_YOUR ASSIGNMENT:_ Write out exactly what each line says, starting with the first line below and ending on the one with "draws (log entry 10). -/".

_MATERIAL SUPPLIED:_
-- ==== Sys2Proof/Config.lean ====
section
/-! DEFINITION. What an implementation fixes: the parameters of 00_scope.md R8 with their ranges, the CRC-16
variant left open by 40_codec.md R140, and the free values for contents that 93_implementation_defined.md U11 leaves open. -/

namespace Sys2Proof

/-- The CRC-16 variant (R140: `crc16Init` and `crc16Step` are parameters of the model). `ccittFalse` is the default
of R141; `other id` is any other variant, about which nothing is known (log entry 2). -/
inductive CrcVariant where
  | ccittFalse
  | other (id : Nat)
deriving DecidableEq, Repr

/-- The start value of a variant other than the default: a free value (log entry 2). -/
opaque Config.otherCrcInit : Nat → CrcWord

/-- The step function of a variant other than the default: a free value (log entry 2). -/
opaque Config.otherCrcStep : Nat → CrcWord → Byte → CrcWord

/-- What `encBody` holds where U11 leaves it open; the argument counts the draws (log entry 10). -/
opaque Config.freeEncBody : Nat → List Byte

/-- What `encIdx` holds where U11 leaves it open (log entry 10). -/
opaque Config.freeEncIdx : Nat → Nat

/-- What `encCrc` holds where U11 leaves it open (log entry 10). -/
opaque Config.freeEncCrc : Nat → CrcWord

/-- Byte `i` of `rxBuf` where U11 leaves it open, in draw `n` (log entry 10). -/
opaque Config.freeRxByte : (n i : Nat) → Byte

/-- The five reset reasons of R329; the input `resetReasonIn` is restricted to them (93 U8). -/
inductive ResetReason where
  | unknown
  | external
  | powerOn
  | bootloader
  | software
deriving DecidableEq, Repr

/-- The parameters of the table of R8, with the numeric codes of R110 and R111; times are in milliseconds.
Defaults are the spec's own (R8, R110, R111, R141), marked there as no values of the source (log entry 3). -/
structure RawParams where
  /-- window size K -/
  txK : Nat
  ackTimeInit : Nat
  ackTimeMin : Nat
  ackTimeMax : Nat
  maxTimeouts : Nat
  rebootDelay : Nat
  nrTime : Nat
  maxDataLen : Nat := 128
  nTxSlots : Nat := 8
  ashVersion : Byte := 0x02#8
  crc : CrcVariant := .ccittFalse
  rsnUnknown : Byte := 0x00#8
  rsnExternal : Byte := 0x01#8
  rsnPowerOn : Byte := 0x02#8
  rsnBootloader : Byte := 0x09#8
  rsnSoftware : Byte := 0x0B#8
  errcTimeouts : Byte := 0x51#8
  errcPeerError : Byte := 0x5E#8
  errcNoLink : Byte := 0x5F#8
deriving DecidableEq, Repr

/-- The constraints of R8 and R413. -/
def RawParams.inRange (p : RawParams) : Bool :=
  decide (1 ≤ p.txK) && decide (p.txK ≤ 7) &&
  decide (1 ≤ p.ackTimeMin) && decide (p.ackTimeMin ≤ p.ackTimeInit) &&
  decide (p.ackTimeInit ≤ p.ackTimeMax) && decide (p.ackTimeMax ≤ 8191) &&
  decide (p.maxTimeouts ≤ 254) && decide (p.rebootDelay ≤ 65535) && decide (p.nrTime ≤ 65535) &&
  decide (p.maxDataLen ≤ 252) && decide (p.txK ≤ p.nTxSlots) && decide (p.nTxSlots ≤ 255)

/-- Parameters in range. The spec states its rules only for these (R413) and has a model refuse any others
(93 U7): a record out of range cannot be built (log entry 1). -/
structure Params extends RawParams where
  valid : toRawParams.inRange = true
deriving DecidableEq, Repr

/-- `MAX_FRAME_LEN = maxDataLen + 3` (R9). -/
def RawParams.maxFrameLen (p : RawParams) : Nat := p.maxDataLen + 3

/-- The code byte of a reset reason (R110). -/
def RawParams.reasonCode (p : RawParams) : ResetReason → Byte
  | .unknown => p.rsnUnknown
  | .external => p.rsnExternal
  | .powerOn => p.rsnPowerOn
  | .bootloader => p.rsnBootloader
  | .software => p.rsnSoftware

/-- Parameter set T of 95_test_vectors.md: the set `State.reset` carries. DESIGN CHOICE (log entry 1). -/
def Config.paramsT : Params :=
  { txK := 3, ackTimeInit := 800, ackTimeMin := 400, ackTimeMax := 2400, maxTimeouts := 3,
    rebootDelay := 50, nrTime := 480, valid := by decide }

end Sys2Proof
end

_RESPONSE:_
-- ==== Sys2Proof/Config.lean ====
section
/-! DEFINITION. What an implementation fixes: the parameters of 00_scope.md R8 with their ranges, the CRC-16
variant left open by 40_codec.md R140, and the free values for contents that 93_implementation_defined.md U11 leaves open. -/

namespace Sys2Proof

/-- The CRC-16 variant (R140: `crc16Init` and `crc16Step` are parameters of the model). `ccittFalse` is the default
of R141; `other id` is any other variant, about which nothing is known (log entry 2). -/
inductive CrcVariant where
  | ccittFalse
  | other (id : Nat)
deriving DecidableEq, Repr

/-- The start value of a variant other than the default: a free value (log entry 2). -/
opaque Config.otherCrcInit : Nat → CrcWord

/-- The step function of a variant other than the default: a free value (log entry 2). -/
opaque Config.otherCrcStep : Nat → CrcWord → Byte → CrcWord

/-- What `encBody` holds where U11 leaves it open; the argument counts the draws (log entry 10). -/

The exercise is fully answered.